* To do:
In the data below, find the line containing "(okReply ((counterValue d", then set down that line and every later line up to and including the line containing "if size = 4", exactly.

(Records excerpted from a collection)
※ ※ ※
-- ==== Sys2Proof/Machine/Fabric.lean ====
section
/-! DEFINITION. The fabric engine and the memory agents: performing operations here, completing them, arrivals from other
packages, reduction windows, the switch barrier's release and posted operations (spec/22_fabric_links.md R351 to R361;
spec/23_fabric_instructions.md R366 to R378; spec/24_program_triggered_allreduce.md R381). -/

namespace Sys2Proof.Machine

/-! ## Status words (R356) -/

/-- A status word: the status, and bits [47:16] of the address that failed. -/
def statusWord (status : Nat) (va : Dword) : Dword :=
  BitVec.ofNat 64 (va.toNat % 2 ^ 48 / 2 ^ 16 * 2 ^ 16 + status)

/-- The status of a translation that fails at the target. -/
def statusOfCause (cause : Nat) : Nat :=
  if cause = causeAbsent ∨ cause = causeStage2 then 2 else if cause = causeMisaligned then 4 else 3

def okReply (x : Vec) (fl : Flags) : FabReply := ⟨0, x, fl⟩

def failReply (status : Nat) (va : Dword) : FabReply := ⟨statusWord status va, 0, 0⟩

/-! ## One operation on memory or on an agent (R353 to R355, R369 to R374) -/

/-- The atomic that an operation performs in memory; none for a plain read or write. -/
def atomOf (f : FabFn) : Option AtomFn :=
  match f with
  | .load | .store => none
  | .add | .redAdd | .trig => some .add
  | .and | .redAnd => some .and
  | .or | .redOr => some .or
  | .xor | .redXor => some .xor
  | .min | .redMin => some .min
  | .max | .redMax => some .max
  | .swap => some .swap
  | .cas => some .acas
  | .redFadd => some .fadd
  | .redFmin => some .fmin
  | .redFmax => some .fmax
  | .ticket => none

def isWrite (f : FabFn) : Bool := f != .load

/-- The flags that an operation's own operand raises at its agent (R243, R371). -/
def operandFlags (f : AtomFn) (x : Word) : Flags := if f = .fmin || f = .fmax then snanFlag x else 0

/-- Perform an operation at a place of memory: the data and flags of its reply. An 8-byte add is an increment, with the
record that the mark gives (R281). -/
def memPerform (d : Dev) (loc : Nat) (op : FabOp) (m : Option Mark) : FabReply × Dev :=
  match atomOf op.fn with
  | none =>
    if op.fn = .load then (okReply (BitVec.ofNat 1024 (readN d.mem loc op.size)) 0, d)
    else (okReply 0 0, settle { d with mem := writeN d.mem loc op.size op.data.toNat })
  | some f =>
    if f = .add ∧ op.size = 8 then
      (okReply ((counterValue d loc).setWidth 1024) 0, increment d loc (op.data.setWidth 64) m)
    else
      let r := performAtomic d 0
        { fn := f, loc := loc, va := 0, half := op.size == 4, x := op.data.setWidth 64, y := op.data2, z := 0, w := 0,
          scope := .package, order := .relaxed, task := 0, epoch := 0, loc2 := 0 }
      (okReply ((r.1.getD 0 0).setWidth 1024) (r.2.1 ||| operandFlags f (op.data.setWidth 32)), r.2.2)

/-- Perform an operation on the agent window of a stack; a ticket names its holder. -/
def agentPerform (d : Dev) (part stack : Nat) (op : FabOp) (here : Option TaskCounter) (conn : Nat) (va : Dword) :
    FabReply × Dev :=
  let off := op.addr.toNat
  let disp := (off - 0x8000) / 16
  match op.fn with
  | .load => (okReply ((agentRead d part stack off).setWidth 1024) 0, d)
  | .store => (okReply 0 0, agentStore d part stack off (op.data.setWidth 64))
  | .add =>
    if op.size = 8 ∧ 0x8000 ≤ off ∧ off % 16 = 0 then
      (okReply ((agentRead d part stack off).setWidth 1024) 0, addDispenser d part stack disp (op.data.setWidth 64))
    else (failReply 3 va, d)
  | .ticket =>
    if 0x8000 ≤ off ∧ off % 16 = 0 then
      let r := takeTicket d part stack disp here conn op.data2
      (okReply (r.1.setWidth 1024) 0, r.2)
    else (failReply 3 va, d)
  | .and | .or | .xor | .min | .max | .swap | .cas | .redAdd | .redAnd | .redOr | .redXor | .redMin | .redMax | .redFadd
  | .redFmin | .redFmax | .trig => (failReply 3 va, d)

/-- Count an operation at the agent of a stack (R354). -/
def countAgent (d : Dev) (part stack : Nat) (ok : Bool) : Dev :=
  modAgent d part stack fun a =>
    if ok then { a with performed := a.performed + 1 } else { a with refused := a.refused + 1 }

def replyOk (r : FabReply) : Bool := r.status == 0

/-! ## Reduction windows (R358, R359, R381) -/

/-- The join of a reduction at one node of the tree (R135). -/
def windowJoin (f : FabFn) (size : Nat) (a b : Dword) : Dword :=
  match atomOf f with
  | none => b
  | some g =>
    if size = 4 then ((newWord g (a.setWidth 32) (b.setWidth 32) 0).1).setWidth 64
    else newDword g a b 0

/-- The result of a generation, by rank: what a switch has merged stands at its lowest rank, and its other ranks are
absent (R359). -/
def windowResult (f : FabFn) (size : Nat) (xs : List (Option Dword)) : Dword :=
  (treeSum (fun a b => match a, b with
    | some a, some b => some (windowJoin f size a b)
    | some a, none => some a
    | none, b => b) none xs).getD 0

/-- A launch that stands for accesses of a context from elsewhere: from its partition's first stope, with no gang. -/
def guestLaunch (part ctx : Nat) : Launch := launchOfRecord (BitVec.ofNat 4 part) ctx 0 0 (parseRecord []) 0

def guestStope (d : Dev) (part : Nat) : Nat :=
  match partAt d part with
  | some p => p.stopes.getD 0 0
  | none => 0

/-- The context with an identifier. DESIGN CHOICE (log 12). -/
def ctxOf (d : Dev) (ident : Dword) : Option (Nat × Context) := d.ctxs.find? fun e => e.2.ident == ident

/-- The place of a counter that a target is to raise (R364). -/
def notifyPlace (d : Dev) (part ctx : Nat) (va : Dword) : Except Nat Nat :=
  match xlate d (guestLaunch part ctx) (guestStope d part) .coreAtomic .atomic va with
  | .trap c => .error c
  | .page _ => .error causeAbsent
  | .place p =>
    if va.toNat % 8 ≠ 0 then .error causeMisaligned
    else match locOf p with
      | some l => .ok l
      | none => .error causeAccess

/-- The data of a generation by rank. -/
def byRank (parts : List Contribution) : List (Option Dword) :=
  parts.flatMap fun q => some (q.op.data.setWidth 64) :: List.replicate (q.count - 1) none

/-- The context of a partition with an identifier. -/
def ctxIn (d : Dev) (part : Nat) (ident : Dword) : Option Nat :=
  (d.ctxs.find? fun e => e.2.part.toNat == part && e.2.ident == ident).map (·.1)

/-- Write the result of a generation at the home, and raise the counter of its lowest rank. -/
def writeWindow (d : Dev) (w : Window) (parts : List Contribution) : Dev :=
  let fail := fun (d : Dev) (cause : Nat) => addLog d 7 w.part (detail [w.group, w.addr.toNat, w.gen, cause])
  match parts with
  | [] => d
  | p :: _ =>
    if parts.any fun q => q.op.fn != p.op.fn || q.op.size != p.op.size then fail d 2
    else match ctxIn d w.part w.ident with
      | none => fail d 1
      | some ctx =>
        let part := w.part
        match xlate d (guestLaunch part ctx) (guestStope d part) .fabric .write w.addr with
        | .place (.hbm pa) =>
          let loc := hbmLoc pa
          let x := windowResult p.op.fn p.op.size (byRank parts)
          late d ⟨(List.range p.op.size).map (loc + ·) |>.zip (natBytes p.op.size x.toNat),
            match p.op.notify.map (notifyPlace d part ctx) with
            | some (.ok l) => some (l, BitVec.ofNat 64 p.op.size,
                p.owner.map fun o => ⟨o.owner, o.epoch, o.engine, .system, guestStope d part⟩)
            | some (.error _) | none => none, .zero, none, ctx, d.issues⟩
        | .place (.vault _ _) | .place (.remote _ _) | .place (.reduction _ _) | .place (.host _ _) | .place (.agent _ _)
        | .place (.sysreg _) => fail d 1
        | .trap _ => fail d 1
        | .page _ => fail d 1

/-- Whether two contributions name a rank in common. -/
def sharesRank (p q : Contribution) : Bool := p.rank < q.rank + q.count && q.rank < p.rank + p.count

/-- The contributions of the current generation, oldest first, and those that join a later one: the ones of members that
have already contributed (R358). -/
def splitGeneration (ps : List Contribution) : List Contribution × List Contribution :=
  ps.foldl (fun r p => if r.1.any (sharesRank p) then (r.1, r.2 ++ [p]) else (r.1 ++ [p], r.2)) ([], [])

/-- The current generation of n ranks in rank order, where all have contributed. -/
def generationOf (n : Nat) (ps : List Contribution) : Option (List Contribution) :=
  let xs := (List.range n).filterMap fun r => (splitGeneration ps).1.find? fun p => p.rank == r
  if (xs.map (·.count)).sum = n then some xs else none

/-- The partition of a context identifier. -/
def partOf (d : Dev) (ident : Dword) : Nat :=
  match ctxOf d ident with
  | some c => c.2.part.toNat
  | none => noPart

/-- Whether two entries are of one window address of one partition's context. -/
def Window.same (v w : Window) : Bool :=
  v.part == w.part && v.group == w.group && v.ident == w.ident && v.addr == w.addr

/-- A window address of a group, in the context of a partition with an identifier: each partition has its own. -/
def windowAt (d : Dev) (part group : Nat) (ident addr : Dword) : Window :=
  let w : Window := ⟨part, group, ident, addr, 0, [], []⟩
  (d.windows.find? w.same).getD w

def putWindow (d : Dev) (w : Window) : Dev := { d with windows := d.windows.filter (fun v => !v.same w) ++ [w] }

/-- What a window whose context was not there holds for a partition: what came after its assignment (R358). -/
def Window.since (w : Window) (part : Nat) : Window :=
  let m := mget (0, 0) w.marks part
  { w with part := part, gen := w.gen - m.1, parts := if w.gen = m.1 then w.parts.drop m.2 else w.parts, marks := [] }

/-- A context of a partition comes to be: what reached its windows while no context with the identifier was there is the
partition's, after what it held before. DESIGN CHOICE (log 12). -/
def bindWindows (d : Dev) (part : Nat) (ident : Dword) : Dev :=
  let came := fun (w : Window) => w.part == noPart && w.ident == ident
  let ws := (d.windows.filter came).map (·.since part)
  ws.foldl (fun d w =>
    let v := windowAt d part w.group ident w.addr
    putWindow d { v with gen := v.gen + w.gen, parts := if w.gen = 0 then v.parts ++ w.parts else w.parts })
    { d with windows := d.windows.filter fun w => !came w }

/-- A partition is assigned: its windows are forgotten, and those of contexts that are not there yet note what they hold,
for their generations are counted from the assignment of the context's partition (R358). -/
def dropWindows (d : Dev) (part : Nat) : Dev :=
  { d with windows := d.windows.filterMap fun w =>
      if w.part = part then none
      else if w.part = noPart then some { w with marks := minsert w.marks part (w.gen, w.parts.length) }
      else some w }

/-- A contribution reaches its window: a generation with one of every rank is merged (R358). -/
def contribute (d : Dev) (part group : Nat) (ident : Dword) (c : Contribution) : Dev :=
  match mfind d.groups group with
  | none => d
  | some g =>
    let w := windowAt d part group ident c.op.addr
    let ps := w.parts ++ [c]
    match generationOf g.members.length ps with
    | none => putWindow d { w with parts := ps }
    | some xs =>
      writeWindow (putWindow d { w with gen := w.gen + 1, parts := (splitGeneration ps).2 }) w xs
※ ※ ※
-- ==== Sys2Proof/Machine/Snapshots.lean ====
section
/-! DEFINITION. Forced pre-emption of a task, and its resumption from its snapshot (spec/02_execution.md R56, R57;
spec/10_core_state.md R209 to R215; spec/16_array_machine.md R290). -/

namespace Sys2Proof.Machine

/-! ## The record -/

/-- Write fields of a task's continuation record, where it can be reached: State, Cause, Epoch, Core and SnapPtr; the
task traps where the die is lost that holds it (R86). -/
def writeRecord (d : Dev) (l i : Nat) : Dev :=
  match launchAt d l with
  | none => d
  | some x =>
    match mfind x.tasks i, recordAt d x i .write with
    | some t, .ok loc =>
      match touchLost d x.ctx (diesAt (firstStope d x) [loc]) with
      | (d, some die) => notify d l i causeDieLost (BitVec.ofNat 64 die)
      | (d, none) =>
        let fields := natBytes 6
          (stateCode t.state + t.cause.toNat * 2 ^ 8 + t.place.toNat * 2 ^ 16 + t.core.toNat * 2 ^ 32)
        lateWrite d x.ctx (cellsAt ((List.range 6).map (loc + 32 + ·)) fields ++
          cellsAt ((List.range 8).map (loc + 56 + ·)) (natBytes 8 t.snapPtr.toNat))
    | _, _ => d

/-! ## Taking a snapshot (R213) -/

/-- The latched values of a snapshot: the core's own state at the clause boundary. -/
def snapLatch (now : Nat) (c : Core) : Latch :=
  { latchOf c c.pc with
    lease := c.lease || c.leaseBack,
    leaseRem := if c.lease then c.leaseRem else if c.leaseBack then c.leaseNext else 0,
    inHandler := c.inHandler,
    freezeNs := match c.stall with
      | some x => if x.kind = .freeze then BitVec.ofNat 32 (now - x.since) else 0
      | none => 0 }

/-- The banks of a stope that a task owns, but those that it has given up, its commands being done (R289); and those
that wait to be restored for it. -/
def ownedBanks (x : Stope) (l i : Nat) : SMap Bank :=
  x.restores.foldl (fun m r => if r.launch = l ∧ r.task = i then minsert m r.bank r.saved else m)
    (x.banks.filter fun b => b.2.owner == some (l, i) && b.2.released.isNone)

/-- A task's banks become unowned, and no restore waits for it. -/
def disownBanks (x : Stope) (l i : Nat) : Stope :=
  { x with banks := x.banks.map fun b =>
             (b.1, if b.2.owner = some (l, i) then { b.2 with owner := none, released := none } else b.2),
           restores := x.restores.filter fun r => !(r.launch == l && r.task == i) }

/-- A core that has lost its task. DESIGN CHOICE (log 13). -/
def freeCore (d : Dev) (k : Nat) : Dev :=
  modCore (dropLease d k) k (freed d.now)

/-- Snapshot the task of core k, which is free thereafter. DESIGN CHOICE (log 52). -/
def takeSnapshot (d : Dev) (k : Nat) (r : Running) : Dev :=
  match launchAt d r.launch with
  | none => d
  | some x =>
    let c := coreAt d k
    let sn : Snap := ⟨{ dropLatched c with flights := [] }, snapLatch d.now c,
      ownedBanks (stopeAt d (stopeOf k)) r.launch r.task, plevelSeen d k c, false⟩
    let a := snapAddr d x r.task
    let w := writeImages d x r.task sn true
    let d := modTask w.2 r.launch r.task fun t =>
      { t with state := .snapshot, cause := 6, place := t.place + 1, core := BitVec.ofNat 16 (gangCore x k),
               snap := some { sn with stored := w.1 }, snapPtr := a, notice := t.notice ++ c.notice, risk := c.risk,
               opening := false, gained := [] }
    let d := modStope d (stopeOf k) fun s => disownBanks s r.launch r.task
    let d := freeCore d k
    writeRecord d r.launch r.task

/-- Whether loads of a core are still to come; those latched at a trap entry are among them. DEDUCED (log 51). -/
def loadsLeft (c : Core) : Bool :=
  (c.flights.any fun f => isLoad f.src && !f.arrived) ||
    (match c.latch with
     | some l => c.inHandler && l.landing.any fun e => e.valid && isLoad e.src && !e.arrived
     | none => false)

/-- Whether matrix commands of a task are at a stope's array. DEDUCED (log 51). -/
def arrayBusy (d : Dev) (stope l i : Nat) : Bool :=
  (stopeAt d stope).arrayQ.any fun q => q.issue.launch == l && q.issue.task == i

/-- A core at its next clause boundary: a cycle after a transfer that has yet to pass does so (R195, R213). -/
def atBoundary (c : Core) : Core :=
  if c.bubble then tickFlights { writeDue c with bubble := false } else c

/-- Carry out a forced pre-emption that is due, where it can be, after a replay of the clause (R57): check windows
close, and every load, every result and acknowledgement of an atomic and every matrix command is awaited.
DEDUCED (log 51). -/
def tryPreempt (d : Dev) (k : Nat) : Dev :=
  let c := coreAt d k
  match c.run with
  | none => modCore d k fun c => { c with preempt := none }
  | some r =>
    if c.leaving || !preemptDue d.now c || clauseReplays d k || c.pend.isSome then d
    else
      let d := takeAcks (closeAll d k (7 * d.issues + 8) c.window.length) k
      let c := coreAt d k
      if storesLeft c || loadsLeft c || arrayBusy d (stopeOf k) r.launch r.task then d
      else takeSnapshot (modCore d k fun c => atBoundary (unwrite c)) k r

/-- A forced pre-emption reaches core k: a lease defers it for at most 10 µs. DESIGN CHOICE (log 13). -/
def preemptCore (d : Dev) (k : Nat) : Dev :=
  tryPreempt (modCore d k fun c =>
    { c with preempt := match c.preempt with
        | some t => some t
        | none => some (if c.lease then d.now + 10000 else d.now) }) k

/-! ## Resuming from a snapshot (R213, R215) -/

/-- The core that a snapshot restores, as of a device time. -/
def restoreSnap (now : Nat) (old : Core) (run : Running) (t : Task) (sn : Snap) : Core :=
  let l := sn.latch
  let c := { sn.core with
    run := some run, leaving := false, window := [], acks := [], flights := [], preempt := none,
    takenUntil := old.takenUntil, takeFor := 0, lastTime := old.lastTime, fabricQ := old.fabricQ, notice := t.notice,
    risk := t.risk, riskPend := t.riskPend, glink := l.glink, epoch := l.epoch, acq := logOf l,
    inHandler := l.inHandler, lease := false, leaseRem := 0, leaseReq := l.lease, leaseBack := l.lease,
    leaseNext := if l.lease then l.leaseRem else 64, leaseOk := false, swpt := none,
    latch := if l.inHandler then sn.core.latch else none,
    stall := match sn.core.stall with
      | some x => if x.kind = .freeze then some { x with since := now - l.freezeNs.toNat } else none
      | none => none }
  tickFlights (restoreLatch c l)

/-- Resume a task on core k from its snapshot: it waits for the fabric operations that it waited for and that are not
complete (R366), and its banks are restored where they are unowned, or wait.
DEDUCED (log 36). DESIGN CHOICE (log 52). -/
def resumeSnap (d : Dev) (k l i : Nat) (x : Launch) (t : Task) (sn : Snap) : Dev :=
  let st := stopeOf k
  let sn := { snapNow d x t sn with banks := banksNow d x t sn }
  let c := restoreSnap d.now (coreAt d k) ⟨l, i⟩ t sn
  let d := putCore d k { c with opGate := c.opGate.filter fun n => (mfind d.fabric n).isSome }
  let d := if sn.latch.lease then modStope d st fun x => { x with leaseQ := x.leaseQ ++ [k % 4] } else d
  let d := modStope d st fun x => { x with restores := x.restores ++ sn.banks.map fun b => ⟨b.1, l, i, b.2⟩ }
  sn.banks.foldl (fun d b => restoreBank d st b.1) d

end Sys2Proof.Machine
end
※ ※ ※
* Solution for this exercise:
      (okReply ((counterValue d loc).setWidth 1024) 0, increment d loc (op.data.setWidth 64) m)
    else
      let r := performAtomic d 0
        { fn := f, loc := loc, va := 0, half := op.size == 4, x := op.data.setWidth 64, y := op.data2, z := 0, w := 0,
          scope := .package, order := .relaxed, task := 0, epoch := 0, loc2 := 0 }
      (okReply ((r.1.getD 0 0).setWidth 1024) (r.2.1 ||| operandFlags f (op.data.setWidth 32)), r.2.2)

/-- Perform an operation on the agent window of a stack; a ticket names its holder. -/
def agentPerform (d : Dev) (part stack : Nat) (op : FabOp) (here : Option TaskCounter) (conn : Nat) (va : Dword) :
    FabReply × Dev :=
  let off := op.addr.toNat
  let disp := (off - 0x8000) / 16
  match op.fn with
  | .load => (okReply ((agentRead d part stack off).setWidth 1024) 0, d)
  | .store => (okReply 0 0, agentStore d part stack off (op.data.setWidth 64))
  | .add =>
    if op.size = 8 ∧ 0x8000 ≤ off ∧ off % 16 = 0 then
      (okReply ((agentRead d part stack off).setWidth 1024) 0, addDispenser d part stack disp (op.data.setWidth 64))
    else (failReply 3 va, d)
  | .ticket =>
    if 0x8000 ≤ off ∧ off % 16 = 0 then
      let r := takeTicket d part stack disp here conn op.data2
      (okReply (r.1.setWidth 1024) 0, r.2)
    else (failReply 3 va, d)
  | .and | .or | .xor | .min | .max | .swap | .cas | .redAdd | .redAnd | .redOr | .redXor | .redMin | .redMax | .redFadd
  | .redFmin | .redFmax | .trig => (failReply 3 va, d)

/-- Count an operation at the agent of a stack (R354). -/
def countAgent (d : Dev) (part stack : Nat) (ok : Bool) : Dev :=
  modAgent d part stack fun a =>
    if ok then { a with performed := a.performed + 1 } else { a with refused := a.refused + 1 }

def replyOk (r : FabReply) : Bool := r.status == 0

/-! ## Reduction windows (R358, R359, R381) -/

/-- The join of a reduction at one node of the tree (R135). -/
def windowJoin (f : FabFn) (size : Nat) (a b : Dword) : Dword :=
  match atomOf f with
  | none => b
  | some g =>
    if size = 4 then ((newWord g (a.setWidth 32) (b.setWidth 32) 0).1).setWidth 64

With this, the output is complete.